[Saved entries]

-- ==== Sys2Proof/Machine/Control.lean ====
section
/-!
DEFINITION. HLT and ILLEGAL (40_engine_step.md rules R117 and R118). Every meaning runs on the state
the fetch left, so the pc is already k + 1 (10_state.md rule R26).
-/

namespace Sys2Proof.Machine

/-- HLT (R117): "normal termination, not an error". -/
def execHlt (s : State) : Host.Outcome State Fault Refusal := .next (s.halt .haltedNormally)

/-- ILLEGAL (R118): distinguishable from HLT; no slot is looked at. It is no arm of `exec`. -/
def execIllegal (s : State) : Host.Outcome State Fault Refusal :=
  .next (s.halt .haltedOnIllegalOpcode)

end Sys2Proof.Machine
end

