-- ==== Sys2Proof/Laws/Operands.lean ====
section
/-!
SUPPORT. What the register-index check does (40_engine_step.md rule R114).
-/

namespace Sys2Proof.Machine

/-- A slot is accepted as register `i` exactly when its signed value is `i`. -/
theorem regIndex?_eq_some_iff (v : Slot) (i : Fin 32) :
    regIndex? v = some i ↔ v.toInt = (i.val : Int) := by
  unfold regIndex?
  split
  · rename_i h
    simp only [Option.some.injEq, Fin.ext_iff]
    omega
  · rename_i h
    have := i.isLt
    simp only [reduceCtorEq, false_iff]
    omega

/-- A slot is rejected exactly when its signed value is outside 0..31. -/
theorem regIndex?_eq_none_iff (v : Slot) : regIndex? v = none ↔ v.toInt < 0 ∨ 31 < v.toInt := by
  unfold regIndex?
  split
  · simp only [reduceCtorEq, false_iff]; omega
  · simp only [true_iff]; omega

variable {s t : State} {body : Fin 32 → Host.Outcome State Fault Refusal}
variable {body2 : Fin 32 → Fin 32 → Host.Outcome State Fault Refusal}
variable {body3 : Fin 32 → Fin 32 → Fin 32 → Host.Outcome State Fault Refusal}

theorem withReg_of_index {a : Slot} {i : Fin 32} (h : a.toInt = (i.val : Int)) :
    withReg a s body = body i := by
  simp [withReg, (regIndex?_eq_some_iff a i).2 h]

theorem withReg_of_out {a : Slot} (h : a.toInt < 0 ∨ 31 < a.toInt) :
    withReg a s body = .next (s.raiseFault .registerOutOfRange) := by
  simp [withReg, (regIndex?_eq_none_iff a).2 h]

/-- One register slot: either the check fails and the step faults, or the body runs on the register
the slot names. -/
theorem withReg_cases (a : Slot) (s : State) (body : Fin 32 → Host.Outcome State Fault Refusal) :
    ((a.toInt < 0 ∨ 31 < a.toInt) ∧ withReg a s body = .next (s.raiseFault .registerOutOfRange)) ∨
    ∃ i : Fin 32, a.toInt = (i.val : Int) ∧ withReg a s body = body i := by
  cases h : regIndex? a with
  | none =>
    have h' := (regIndex?_eq_none_iff a).1 h
    exact .inl ⟨h', withReg_of_out h'⟩
  | some i =>
    have h' := (regIndex?_eq_some_iff a i).1 h
    exact .inr ⟨i, h', withReg_of_index h'⟩

theorem withRegs2_of_index {a b : Slot} {i j : Fin 32} (ha : a.toInt = (i.val : Int))
    (hb : b.toInt = (j.val : Int)) : withRegs2 a b s body2 = body2 i j := by
  simp [withRegs2, withReg_of_index ha, withReg_of_index hb]

theorem withRegs3_of_index {a b c : Slot} {i j k : Fin 32} (ha : a.toInt = (i.val : Int))
    (hb : b.toInt = (j.val : Int)) (hc : c.toInt = (k.val : Int)) :
    withRegs3 a b c s body3 = body3 i j k := by
  simp [withRegs3, withReg_of_index ha, withReg_of_index hb, withReg_of_index hc]

/-- Two register slots: either one of them fails the check, or the body runs. -/
theorem withRegs2_cases (a b : Slot) (s : State)
    (body2 : Fin 32 → Fin 32 → Host.Outcome State Fault Refusal) :
    withRegs2 a b s body2 = .next (s.raiseFault .registerOutOfRange) ∨
    ∃ i j : Fin 32, a.toInt = (i.val : Int) ∧ b.toInt = (j.val : Int) ∧
      withRegs2 a b s body2 = body2 i j := by
  rcases withReg_cases a s (fun i => withReg b s fun j => body2 i j) with ⟨-, h⟩ | ⟨i, hi, h⟩
  · exact .inl h
  · rcases withReg_cases b s (fun j => body2 i j) with ⟨-, h'⟩ | ⟨j, hj, h'⟩
    · exact .inl (h.trans h')
    · exact .inr ⟨i, j, hi, hj, h.trans h'⟩

/-- Three register slots: either one of them fails the check, or the body runs. -/
theorem withRegs3_cases (a b c : Slot) (s : State)
    (body3 : Fin 32 → Fin 32 → Fin 32 → Host.Outcome State Fault Refusal) :
    withRegs3 a b c s body3 = .next (s.raiseFault .registerOutOfRange) ∨
    ∃ i j k : Fin 32, a.toInt = (i.val : Int) ∧ b.toInt = (j.val : Int) ∧ c.toInt = (k.val : Int) ∧
      withRegs3 a b c s body3 = body3 i j k := by
  rcases withReg_cases a s (fun i => withReg b s fun j => withReg c s fun k => body3 i j k) with
    ⟨-, h⟩ | ⟨i, hi, h⟩
  · exact .inl h
  · rcases withRegs2_cases b c s (fun j k => body3 i j k) with h' | ⟨j, k, hj, hk, h'⟩
    · exact .inl (h.trans h')
    · exact .inr ⟨i, j, k, hi, hj, hk, h.trans h'⟩

end Sys2Proof.Machine
end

Your instructions -
Could you retype every record above exactly as written?

Solution -
-- ==== Sys2Proof/Machine/Control.lean ====
section
/-!
DEFINITION. HLT and ILLEGAL (40_engine_step.md rules R117 and R118). Every meaning runs on the state
the fetch left, so the pc is already k + 1 (10_state.md rule R26).
-/

namespace Sys2Proof.Machine

/-- HLT (R117): "normal termination, not an error". -/
def execHlt (s : State) : Host.Outcome State Fault Refusal := .next (s.halt .haltedNormally)

/-- ILLEGAL (R118): distinguishable from HLT; no slot is looked at. It is no arm of `exec`. -/
def execIllegal (s : State) : Host.Outcome State Fault Refusal :=
  .next (s.halt .haltedOnIllegalOpcode)

end Sys2Proof.Machine
end

-- ==== Sys2Proof/Laws/Operands.lean ====
section
/-!
SUPPORT. What the register-index check does (40_engine_step.md rule R114).
-/

namespace Sys2Proof.Machine

/-- A slot is accepted as register `i` exactly when its signed value is `i`. -/
theorem regIndex?_eq_some_iff (v : Slot) (i : Fin 32) :
    regIndex? v = some i ↔ v.toInt = (i.val : Int) := by
  unfold regIndex?
  split
  · rename_i h
    simp only [Option.some.injEq, Fin.ext_iff]
    omega
  · rename_i h
    have := i.isLt
    simp only [reduceCtorEq, false_iff]
    omega

/-- A slot is rejected exactly when its signed value is outside 0..31. -/
theorem regIndex?_eq_none_iff (v : Slot) : regIndex? v = none ↔ v.toInt < 0 ∨ 31 < v.toInt := by
  unfold regIndex?
  split
  · simp only [reduceCtorEq, false_iff]; omega
  · simp only [true_iff]; omega

variable {s t : State} {body : Fin 32 → Host.Outcome State Fault Refusal}
variable {body2 : Fin 32 → Fin 32 → Host.Outcome State Fault Refusal}
variable {body3 : Fin 32 → Fin 32 → Fin 32 → Host.Outcome State Fault Refusal}

theorem withReg_of_index {a : Slot} {i : Fin 32} (h : a.toInt = (i.val : Int)) :
    withReg a s body = body i := by
  simp [withReg, (regIndex?_eq_some_iff a i).2 h]

theorem withReg_of_out {a : Slot} (h : a.toInt < 0 ∨ 31 < a.toInt) :
    withReg a s body = .next (s.raiseFault .registerOutOfRange) := by
  simp [withReg, (regIndex?_eq_none_iff a).2 h]

/-- One register slot: either the check fails and the step faults, or the body runs on the register
the slot names. -/
theorem withReg_cases (a : Slot) (s : State) (body : Fin 32 → Host.Outcome State Fault Refusal) :
    ((a.toInt < 0 ∨ 31 < a.toInt) ∧ withReg a s body = .next (s.raiseFault .registerOutOfRange)) ∨
    ∃ i : Fin 32, a.toInt = (i.val : Int) ∧ withReg a s body = body i := by
  cases h : regIndex? a with
  | none =>
    have h' := (regIndex?_eq_none_iff a).1 h
    exact .inl ⟨h', withReg_of_out h'⟩
  | some i =>
    have h' := (regIndex?_eq_some_iff a i).1 h
    exact .inr ⟨i, h', withReg_of_index h'⟩

theorem withRegs2_of_index {a b : Slot} {i j : Fin 32} (ha : a.toInt = (i.val : Int))
    (hb : b.toInt = (j.val : Int)) : withRegs2 a b s body2 = body2 i j := by
  simp [withRegs2, withReg_of_index ha, withReg_of_index hb]

theorem withRegs3_of_index {a b c : Slot} {i j k : Fin 32} (ha : a.toInt = (i.val : Int))
    (hb : b.toInt = (j.val : Int)) (hc : c.toInt = (k.val : Int)) :
    withRegs3 a b c s body3 = body3 i j k := by
  simp [withRegs3, withReg_of_index ha, withReg_of_index hb, withReg_of_index hc]

/-- Two register slots: either one of them fails the check, or the body runs. -/
theorem withRegs2_cases (a b : Slot) (s : State)
    (body2 : Fin 32 → Fin 32 → Host.Outcome State Fault Refusal) :
    withRegs2 a b s body2 = .next (s.raiseFault .registerOutOfRange) ∨
    ∃ i j : Fin 32, a.toInt = (i.val : Int) ∧ b.toInt = (j.val : Int) ∧
      withRegs2 a b s body2 = body2 i j := by
  rcases withReg_cases a s (fun i => withReg b s fun j => body2 i j) with ⟨-, h⟩ | ⟨i, hi, h⟩
  · exact .inl h
  · rcases withReg_cases b s (fun j => body2 i j) with ⟨-, h'⟩ | ⟨j, hj, h'⟩
    · exact .inl (h.trans h')
    · exact .inr ⟨i, j, hi, hj, h.trans h'⟩

/-- Three register slots: either one of them fails the check, or the body runs. -/
theorem withRegs3_cases (a b c : Slot) (s : State)
    (body3 : Fin 32 → Fin 32 → Fin 32 → Host.Outcome State Fault Refusal) :
    withRegs3 a b c s body3 = .next (s.raiseFault .registerOutOfRange) ∨
    ∃ i j k : Fin 32, a.toInt = (i.val : Int) ∧ b.toInt = (j.val : Int) ∧ c.toInt = (k.val : Int) ∧
      withRegs3 a b c s body3 = body3 i j k := by
  rcases withReg_cases a s (fun i => withReg b s fun j => withReg c s fun k => body3 i j k) with
    ⟨-, h⟩ | ⟨i, hi, h⟩
  · exact .inl h
  · rcases withRegs2_cases b c s (fun j k => body3 i j k) with h' | ⟨j, k, hj, hk, h'⟩
    · exact .inl (h.trans h')
    · exact .inr ⟨i, j, k, hi, hj, hk, h.trans h'⟩

end Sys2Proof.Machine
end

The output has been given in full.